2018-08-08 / Editorial

Tonawanda Coke shutdown is best for majority

Bee Editorial

Tonawanda Coke must go. It’s a sentiment that’s been repeated by residents and Town of Tonawanda officials in recent weeks, following a cease-and-desist order that the state Department of Environmental Conservation sent to the company on July 20.

The order, authored by DEC Commissioner Basil Seggos, demanded that the company immediately halt ongoing violations of environmental conservation law and associated regulations at its plant in Tonawanda and indicated that the DEC was moving to revoke the company’s Title V and Air State Facility permits associated with the plant.

Tonawanda Coke Corp. had until Aug. 4 to respond to the order and did so by requesting a hearing. The company also responded in writing on the day the order was sent, arguing that it has been “diligent- ly working on a long-term solution” to issues that were caused by the collapse of the facility’s waste heat air tunnel.

The company said it was informing the DEC of its efforts and of a long-term compliance plan it would be implementing in the near future.

How long will Western New Yorkers who live downwind of the plant have to wait before harmful emissions are curbed?
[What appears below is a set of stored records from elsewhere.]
/-! `State.setTile` -/

@[simp] theorem State.setTile_time (s : State) (n : Nat) (v : Tile) : (s.setTile n v).time = s.time := rfl
@[simp] theorem State.setTile_elapsed (s : State) (n : Nat) (v : Tile) : (s.setTile n v).elapsed = s.elapsed := rfl
@[simp] theorem State.setTile_regs (s : State) (n : Nat) (v : Tile) : (s.setTile n v).regs = s.regs := rfl
@[simp] theorem State.setTile_shadow (s : State) (n : Nat) (v : Tile) : (s.setTile n v).shadow = s.shadow := rfl
@[simp] theorem State.setTile_mem (s : State) (n : Nat) (v : Tile) : (s.setTile n v).mem = s.mem := rfl
@[simp] theorem State.setTile_faults (s : State) (n : Nat) (v : Tile) : (s.setTile n v).faults = s.faults := rfl
@[simp] theorem State.setTile_evc (s : State) (n : Nat) (v : Tile) : (s.setTile n v).evc = s.evc := rfl
@[simp] theorem State.setTile_power (s : State) (n : Nat) (v : Tile) : (s.setTile n v).power = s.power := rfl
@[simp] theorem State.setTile_rx (s : State) (n : Nat) (v : Tile) : (s.setTile n v).rx = s.rx := rfl
@[simp] theorem State.setTile_tx (s : State) (n : Nat) (v : Tile) : (s.setTile n v).tx = s.tx := rfl
@[simp] theorem State.setTile_orx (s : State) (n : Nat) (v : Tile) : (s.setTile n v).orx = s.orx := rfl
@[simp] theorem State.setTile_pairs (s : State) (n : Nat) (v : Tile) : (s.setTile n v).pairs = s.pairs := rfl
@[simp] theorem State.setTile_prism (s : State) (n : Nat) (v : Tile) : (s.setTile n v).prism = s.prism := rfl
@[simp] theorem State.setTile_mir (s : State) (n : Nat) (v : Tile) : (s.setTile n v).mir = s.mir := rfl
@[simp] theorem State.setTile_flows (s : State) (n : Nat) (v : Tile) : (s.setTile n v).flows = s.flows := rfl
@[simp] theorem State.setTile_plc (s : State) (n : Nat) (v : Tile) : (s.setTile n v).plc = s.plc := rfl
@[simp] theorem State.setTile_ports (s : State) (n : Nat) (v : Tile) : (s.setTile n v).ports = s.ports := rfl
@[simp] theorem State.setTile_lanes (s : State) (n : Nat) (v : Tile) : (s.setTile n v).lanes = s.lanes := rfl
@[simp] theorem State.setTile_seqs (s : State) (n : Nat) (v : Tile) : (s.setTile n v).seqs = s.seqs := rfl
@[simp] theorem State.setTile_clk (s : State) (n : Nat) (v : Tile) : (s.setTile n v).clk = s.clk := rfl
@[simp] theorem State.setTile_engines (s : State) (n : Nat) (v : Tile) : (s.setTile n v).engines = s.engines := rfl
@[simp] theorem State.setTile_fab (s : State) (n : Nat) (v : Tile) : (s.setTile n v).fab = s.fab := rfl
@[simp] theorem State.setTile_dma (s : State) (n : Nat) (v : Tile) : (s.setTile n v).dma = s.dma := rfl
@[simp] theorem State.setTile_hk (s : State) (n : Nat) (v : Tile) : (s.setTile n v).hk = s.hk := rfl
@[simp] theorem State.setTile_pwm (s : State) (n : Nat) (v : Tile) : (s.setTile n v).pwm = s.pwm := rfl
@[simp] theorem State.setTile_svc (s : State) (n : Nat) (v : Tile) : (s.setTile n v).svc = s.svc := rfl
@[simp] theorem State.setTile_boot (s : State) (n : Nat) (v : Tile) : (s.setTile n v).boot = s.boot := rfl
@[simp] theorem State.setTile_ptb (s : State) (n : Nat) (v : Tile) : (s.setTile n v).ptb = s.ptb := rfl
@[simp] theorem State.setTile_free (s : State) (n : Nat) (v : Tile) : (s.setTile n v).free = s.free := rfl
@[simp] theorem State.setTile_pending (s : State) (n : Nat) (v : Tile) : (s.setTile n v).pending = s.pending := rfl
@[simp] theorem State.setTile_f (s : State) (n : Nat) (v : Tile) (y : Fld) (i1 j1 k1 : Nat) : (s.setTile n v).f y i1 j1 k1 = s.f y i1 j1 k1 := rfl
@[simp] theorem State.setTile_on (s : State) (n : Nat) (v : Tile) (y : Fld) (i1 j1 k1 : Nat) : (s.setTile n v).on y i1 j1 k1 = s.on y i1 j1 k1 := rfl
During a meeting last week, Town of Tonawanda Supervisor Joseph Emminger said “the welcome mat is worn out” for Tonawanda Coke, and the DEC must do something to take action against the company’s numerous environmental violations, which reportedly total 176 since January.

In a recent column, Emminger noted that local activist Jackie James-Creedon of Citizen Science Community Resources has repeatedly said of Tonawanda Coke Corp., “We gave them a chance and we can’t trust them and we want them gone.” State Sen. Chris Jacobs and Carima El-Behairy, the endorsed Democratic candidate running against him for the 60th Senate District, have taken a similar stance.

In prepared statements, they argued that Tonawanda Coke has exhibited “willful neglect of the law” and has put profits ahead of the health and safety of its employees and the residents of Grand Island and the Tonawandas.

We agree with Emminger, James-Creedon, Jacobs and El-Behairy. Tonawanda Coke has had its chances to curb emissions, and now is the time to shut down the plant and either correct the violations once and for all or close the plant permanently. The residents of Tonawanda can’t afford to wait any longer.